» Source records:

== Segment start ==

-- ==== Sys2Proof/Certificates/Slice0/Obligations.lean ====
section
/-! DEFINITION. The statements for the provers, family by family. Each docstring says which rule of spec/ the statement
formalises, and which clauses are the model's choice. -/

open Sys2Proof Sys2Proof.Machine

/-! ## Scalar arithmetic -/

/-- R116, table: what every ALU instruction, alui and upi give x[D], x0 discarding the write (R56); nothing else changes
but the pc, which advances by 4 (R54). sh is x[B][5:0]. -/
def Obligations.AluGivesTableResult : Prop :=
  ∀ (s : State) (t : Thread) (d a b : Reg) (imm : BitVec 16) (big : BitVec 21), threadAt s s.cur = some t →
    GivesX (.aluAdd d a b) s t d (rx t a + rx t b) ∧
    GivesX (.aluSub d a b) s t d (rx t a - rx t b) ∧
    GivesX (.aluAnd d a b) s t d (rx t a &&& rx t b) ∧
    GivesX (.aluOr d a b) s t d (rx t a ||| rx t b) ∧
    GivesX (.aluXor d a b) s t d (rx t a ^^^ rx t b) ∧
    GivesX (.aluSll d a b) s t d (rx t a <<< ((rx t b).extractLsb' 0 6)) ∧
    GivesX (.aluSrl d a b) s t d (rx t a >>> ((rx t b).extractLsb' 0 6)) ∧
    GivesX (.aluSra d a b) s t d ((rx t a).sshiftRight' ((rx t b).extractLsb' 0 6)) ∧
    GivesX (.aluSlt d a b) s t d (if (rx t a).toInt < (rx t b).toInt then 1 else 0) ∧
    GivesX (.aluSltu d a b) s t d (if (rx t a).toNat < (rx t b).toNat then 1 else 0) ∧
    GivesX (.aluAddw d a b) s t d (((rx t a + rx t b).extractLsb' 0 32).signExtend 64) ∧
    GivesX (.aluSubw d a b) s t d (((rx t a - rx t b).extractLsb' 0 32).signExtend 64) ∧
    GivesX (.aluMin d a b) s t d (BitVec.ofInt 64 (min (rx t a).toInt (rx t b).toInt)) ∧
    GivesX (.aluMax d a b) s t d (BitVec.ofInt 64 (max (rx t a).toInt (rx t b).toInt)) ∧
    GivesX (.aluMinu d a b) s t d (BitVec.ofNat 64 (min (rx t a).toNat (rx t b).toNat)) ∧
    GivesX (.aluMaxu d a b) s t d (BitVec.ofNat 64 (max (rx t a).toNat (rx t b).toNat)) ∧
    GivesX (.alui d a imm) s t d (rx t a + imm.signExtend 64) ∧
    GivesX (.upi d big) s t d (big.signExtend 64 * 65536)

/-- R117: what every MDV instruction gives x[D]: exact products, quotients truncated toward zero that saturate, and the
remainder, 0 whenever the quotient saturates. -/
def Obligations.MdvGivesSaturatingResult : Prop :=
  ∀ (s : State) (t : Thread) (d a b : Reg), threadAt s s.cur = some t →
    let x := rx t a
    let y := rx t b
    let xw : BitVec 32 := x.extractLsb' 0 32
    let yw : BitVec 32 := y.extractLsb' 0 32
    GivesX (.mdvMul d a b) s t d (x * y) ∧
    GivesX (.mdvMulh d a b) s t d ((x.signExtend 128 * y.signExtend 128).extractLsb' 64 64) ∧
    GivesX (.mdvMulhu d a b) s t d ((x.zeroExtend 128 * y.zeroExtend 128).extractLsb' 64 64) ∧
    GivesX (.mdvDiv d a b) s t d (BitVec.ofInt 64 (
      if y.toInt = 0 then (if 0 < x.toInt then 2 ^ 63 - 1 else if x.toInt < 0 then -2 ^ 63 else 0)
      else min (2 ^ 63 - 1) (x.toInt.tdiv y.toInt))) ∧
    GivesX (.mdvRem d a b) s t d (BitVec.ofInt 64 (
      if y.toInt = 0 ∨ (x.toInt = -2 ^ 63 ∧ y.toInt = -1) then 0 else x.toInt - y.toInt * x.toInt.tdiv y.toInt)) ∧
    GivesX (.mdvDivu d a b) s t d (
      if y = 0 then (if x = 0 then 0 else 0xFFFFFFFFFFFFFFFF) else BitVec.ofNat 64 (x.toNat / y.toNat)) ∧
    GivesX (.mdvRemu d a b) s t d (if y = 0 then 0 else BitVec.ofNat 64 (x.toNat % y.toNat)) ∧
    GivesX (.mdvMulw d a b) s t d ((xw * yw).signExtend 64) ∧
    GivesX (.mdvDivw d a b) s t d ((BitVec.ofInt 32 (
      if yw.toInt = 0 then (if 0 < xw.toInt then 2 ^ 31 - 1 else if xw.toInt < 0 then -2 ^ 31 else 0)
      else min (2 ^ 31 - 1) (xw.toInt.tdiv yw.toInt))).signExtend 64) ∧
    GivesX (.mdvRemw d a b) s t d ((BitVec.ofInt 32 (
      if yw.toInt = 0 ∨ (xw.toInt = -2 ^ 31 ∧ yw.toInt = -1) then 0
      else xw.toInt - yw.toInt * xw.toInt.tdiv yw.toInt)).signExtend 64)

/-- R118, table: what every BIT instruction gives x[D]. A count of leading or trailing zeros is the number n of zero bits
before the first one bit, 64 when there is none; byte n of rev8 is byte 7 − n. -/
def Obligations.BitGivesTableResult : Prop :=
  ∀ (s : State) (t : Thread) (d a : Reg) (sh : BitVec 6), threadAt s s.cur = some t →
    let x := rx t a
    GivesX (.bitSlli d a sh) s t d (x <<< sh) ∧
    GivesX (.bitSrli d a sh) s t d (x >>> sh) ∧
    GivesX (.bitSrai d a sh) s t d (x.sshiftRight' sh) ∧
    (∃ n : Nat, GivesX (.bitClz d a) s t d (BitVec.ofNat 64 n) ∧ n ≤ 64 ∧
      (∀ k, k < n → x.getLsbD (63 - k) = false) ∧ (n < 64 → x.getLsbD (63 - n) = true)) ∧
    (∃ n : Nat, GivesX (.bitCtz d a) s t d (BitVec.ofNat 64 n) ∧ n ≤ 64 ∧
      (∀ k, k < n → x.getLsbD k = false) ∧ (n < 64 → x.getLsbD n = true)) ∧
    GivesX (.bitPopc d a) s t d (BitVec.ofNat 64 ((List.range 64).countP (fun i => x.getLsbD i))) ∧
    (∃ v : Word, GivesX (.bitRev8 d a) s t d v ∧
      ∀ n, n < 8 → v.extractLsb' (8 * n) 8 = x.extractLsb' (8 * (7 - n)) 8)

/-! ## Control transfers -/

/-- R122 and R54: where each branch and jump goes, counted from the instruction's own address, offsets in words; jl.ln
and jlr leave the return address; every target of BR and JL is a multiple of 4 when the pc is. A jlr whose target is not a
multiple of 4 raises the instruction-misaligned trap (code 0x02 of R288): tval holds the target, tepc the address of the
jlr, and x[D] keeps its value. -/
def Obligations.TransfersReachTheirTarget : Prop :=
  (∀ (s : State) (t : Thread) (d a b : Reg) (off : BitVec 14) (far : BitVec 25) (imm : BitVec 16),
      threadAt s s.cur = some t →
      let near : Word := t.pc + 4 * off.signExtend 64
      let long : Word := t.pc + 4 * far.signExtend 64
      let target : Word := rx t a + imm.signExtend 64
      GoesTo (.brEq a b off) s t (if rx t a = rx t b then near else t.pc + 4) ∧
      GoesTo (.brNe a b off) s t (if rx t a ≠ rx t b then near else t.pc + 4) ∧
      GoesTo (.brLt a b off) s t (if (rx t a).toInt < (rx t b).toInt then near else t.pc + 4) ∧
      GoesTo (.brLtu a b off) s t (if (rx t a).toNat < (rx t b).toNat then near else t.pc + 4) ∧
      GoesTo (.jlGo far) s t long ∧
      (∃ u, exec (.jlLn far) s = .next (setThread s s.cur u) ∧ rx u 31 = t.pc + 4 ∧ (∀ r, r ≠ 31 → rx u r = rx t r) ∧
        u = { t with x := u.x, pc := long }) ∧
      (target.extractLsb' 0 2 = 0 →
        ∃ u, exec (.jlr d a imm) s = .next (setThread s s.cur u) ∧ rx u d = (if d = 0 then 0 else t.pc + 4) ∧
          (∀ r, r ≠ d → rx u r = rx t r) ∧ u = { t with x := u.x, pc := target }) ∧
      (t.pc.toNat % 4 = 0 → near.toNat % 4 = 0 ∧ long.toNat % 4 = 0)) ∧
  (∀ (s : State) (t : Thread) (d a : Reg) (imm : BitVec 16), threadAt s s.cur = some t → handlerFree t →
      (rx t a + imm.signExtend 64).extractLsb' 0 2 ≠ 0 →
      Traps (.jlr d a imm) s t 0x02 (rx t a + imm.signExtend 64) t.pc)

== Segment end ==

» Required work:
The lines from the beginning of the records through the line containing "open Sys2Proof Sys2Proof.Machine" should be reproduced exactly. Include nothing else.

» Reply to the exercise:
-- ==== Sys2Proof/Certificates/Slice0/Obligations.lean ====
section
/-! DEFINITION. The statements for the provers, family by family. Each docstring says which rule of spec/ the statement
formalises, and which clauses are the model's choice. -/

open Sys2Proof Sys2Proof.Machine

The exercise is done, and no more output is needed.